Collect all lines containing the word "getD" from the data.

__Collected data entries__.
Content starts

-- ==== Sys2Proof/Machine/Reduction.lean ====
section
/-! DEFINITION. Reduction: fingerprints, the Tephra index and its batches, matches, and the Sinter compressors (R189 to R216,
R459). -/
namespace Sys2Proof.Machine

/-! ### The Tephra table (R194 to R198) -/

/-- R194: b, and whether the table is present. -/
def Dev.tphBits (d : Dev) : Nat := d.fld Reg.MDE_TPH_SIZE_LOG2_BUCKETS
def Dev.tphPresent (d : Dev) : Bool := decide (16 ≤ d.tphBits) && decide (d.tphBits ≤ 32)
def Dev.tphActive (d : Dev) : Bool := d.tphPresent && d.flag Reg.MDE_TPH_CFG_EN

/-- R194: a hook's bucket. -/
def bucketOf (b : Nat) (fp : List Byte) : Nat := leNat fp / 32 % 2 ^ b

/-- R195: FP_HI. -/
def fpHi (fp : List Byte) : Nat := leNat fp / 2 ^ 64

/-- R195: the 16 bytes of an entry, and the entry of 16 bytes. -/
def TphEnt.bytes (e : TphEnt) : List Byte :=
  leBytes 8 e.fpHi ++ leBytes 4 e.seg ++ leBytes 2 (e.gsize + 4 * e.slot + (if e.valid then 2 ^ 15 else 0)) ++ leBytes 2 e.epoch16
def tphOf (bs : List Byte) : TphEnt :=
  let f := leField bs 12 2
  ⟨leField bs 0 8, leField bs 8 4, f % 4, f / 4 % 2, leField bs 14 2, decide (f / 2 ^ 15 = 1)⟩

/-- R194: a bucket is one line of DDR5 from MDE_TPH_BASE on. BASE counts in MiB. -/
def Dev.bucketLine (d : Dev) (k : Nat) : Nat := (d.fld Reg.MDE_TPH_BASE_BASE * 4096 + k) % 2 ^ 36

/-- R194: the 16 entries of a bucket. -/
def Dev.bucket (d : Dev) (k : Nat) : List TphEnt :=
  (List.range 16).map (fun i => tphOf (((d.lineNow (d.bucketLine k)).drop (16 * i)).take 16))

/-- R196: serial comparison over 2^16: `a` is older than `b`. -/
def serialOlder (a b : Nat) : Bool := decide (0 < (b + 2 ^ 16 - a) % 2 ^ 16) && decide ((b + 2 ^ 16 - a) % 2 ^ 16 < 2 ^ 15)

/-- R196: where an entry goes in a full bucket: the oldest, the lowest-numbered among equals. -/
def oldestEntry (l : List TphEnt) : Nat :=
  ((l.zipIdx.foldl (fun (best : Option (TphEnt × Nat)) e => match best with
    | none => some e
    | some x => if serialOlder e.1.epoch16 x.1.epoch16 then some e else some x) none).map (·.2)).getD 0

/-- R196: insert an entry into a bucket, through the metadata cache; an entry that is there already is not inserted again. Answers whether it was inserted. -/
def Dev.tphInsert (d : Dev) (k : Nat) (e : TphEnt) : Bool × Dev :=
  let l := d.bucket k
  if l.any (fun x => x.valid && decide (x.fpHi = e.fpHi) && decide (x.gsize = e.gsize) && decide (x.seg = e.seg)) then
    (false, d.cacheAccess (d.bucketLine k) none none false)
  else
    let i := (firstIdx (fun (x : TphEnt) => !x.valid) l).getD (oldestEntry l)
    (true, (d.cacheAccess (d.bucketLine k) (some ((l.set i { e with valid := true }).flatMap TphEnt.bytes)) none false).bump Reg.MDE_TPH_INSERTS_COUNT 1)

/-- R197: the segments to which a hook's bucket leads. -/
def Dev.tphLookup (d : Dev) (fp : List Byte) (gsize : Nat) : List Nat :=
  ((d.bucket (bucketOf d.tphBits fp)).filter (fun x =>
    x.valid && decide (x.fpHi = fpHi fp) && decide (x.gsize = gsize))).map (·.seg)

/-- R196: the bucket is read or written in this beat, its line by way of the metadata cache. -/
def Dev.touch (d : Dev) (k : Nat) : Dev := { d with tph := { d.tph with touched := k :: d.tph.touched } }

/-- R196: a bucket that was used in this beat, or for which inserts wait. -/
def Dev.bucketBusy (d : Dev) (k : Nat) : Bool := d.tph.touched.contains k || d.tph.insQ.any (fun e => decide (e.2.1 = k))

/-- R196, R216: an own insert is on its way to the table. -/
def Dev.tphOwn (d : Dev) (fp : List Byte) (gsize seg : Nat) : Dev :=
  if !d.tphActive then d
  else { d with tph := { d.tph with insQ := d.tph.insQ ++ [(true, bucketOf d.tphBits fp, ⟨fpHi fp, seg, gsize, d.slotId, d.epoch % 2 ^ 16, true⟩)] } }

/-- R206, R207: an entry of this head that was inserted goes into the batch of this epoch while there is room. None does while the link is down. -/
def Dev.batchAdd (d : Dev) (e : TphEnt) : Dev :=
  if !d.linkSends then d
  else if d.tph.outQ.length < d.fld Reg.MDE_TPH_BATCH_MAX_ENTRIES then { d with tph := { d.tph with outQ := d.tph.outQ ++ [e] } }
  else
    let n := d.tph.overflow + 1
    (({ d with tph := { d.tph with overflow := n } }).bump Reg.MDE_TPH_INSERT_DROP_COUNT 1).raiseOnce 1026 1026 n 0 0

/-- R196: one insert of the queue, where its bucket has not been used in this beat. -/
def Dev.tphApply (d : Dev) (x : Bool × Nat × TphEnt) : Dev :=
  if d.tph.touched.contains x.2.1 then { d with tph := { d.tph with insQ := d.tph.insQ ++ [x] } }
  else if !d.tphActive then d
  else
    let r := (d.touch x.2.1).tphInsert x.2.1 x.2.2
    r.2.cond (r.1 && x.1) (fun d => d.batchAdd x.2.2)

/-- R196: the inserts of one beat: in order, one of each bucket. -/
def Dev.tphBeat (d : Dev) : Dev := { d with tph := { d.tph with insQ := [], touched := [] } }.each d.tph.insQ (fun x d => d.tphApply x)

/-! ### The manifest cache (R199, R200) -/

/-- R199: put a manifest into the cache; when it is full, the one whose last match lies furthest back leaves. -/
def Dev.cacheManifest (d : Dev) (m : Manifest) : Dev :=
  let l := d.tph.mans.filter (fun x => decide (x.seg ≠ m.seg))
  let l1 :=
    if l.length < 16384 then l
    else
      let lo := (l.map (·.last)).foldl min m.last
      match firstIdx (fun (x : Manifest) => decide (x.last = lo)) l with
      | some i => l.eraseIdx i
      | none => l
  { d with tph := { d.tph with mans := l1 ++ [m] } }.setFld Reg.MDE_TPH_STS_MC_USED (l1.length + 1)

/-- R200: the candidates for a grain, with their manifests. -/
def Dev.candidates (d : Dev) (fp : List Byte) (gsize kslot gen : Nat) : List (Manifest × ManEntry) :=
  d.tph.mans.flatMap (fun m => (m.ents.filter (fun e =>
    decide (e.fp = fp) && decide (e.gsize = gsize) && decide (e.kslot = kslot) && decide (e.gen = gen))).map (fun e => (m, e)))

Content ends

__EXERCISE RESPONSE__.
    | some x => if serialOlder e.1.epoch16 x.1.epoch16 then some e else some x) none).map (·.2)).getD 0
    let i := (firstIdx (fun (x : TphEnt) => !x.valid) l).getD (oldestEntry l)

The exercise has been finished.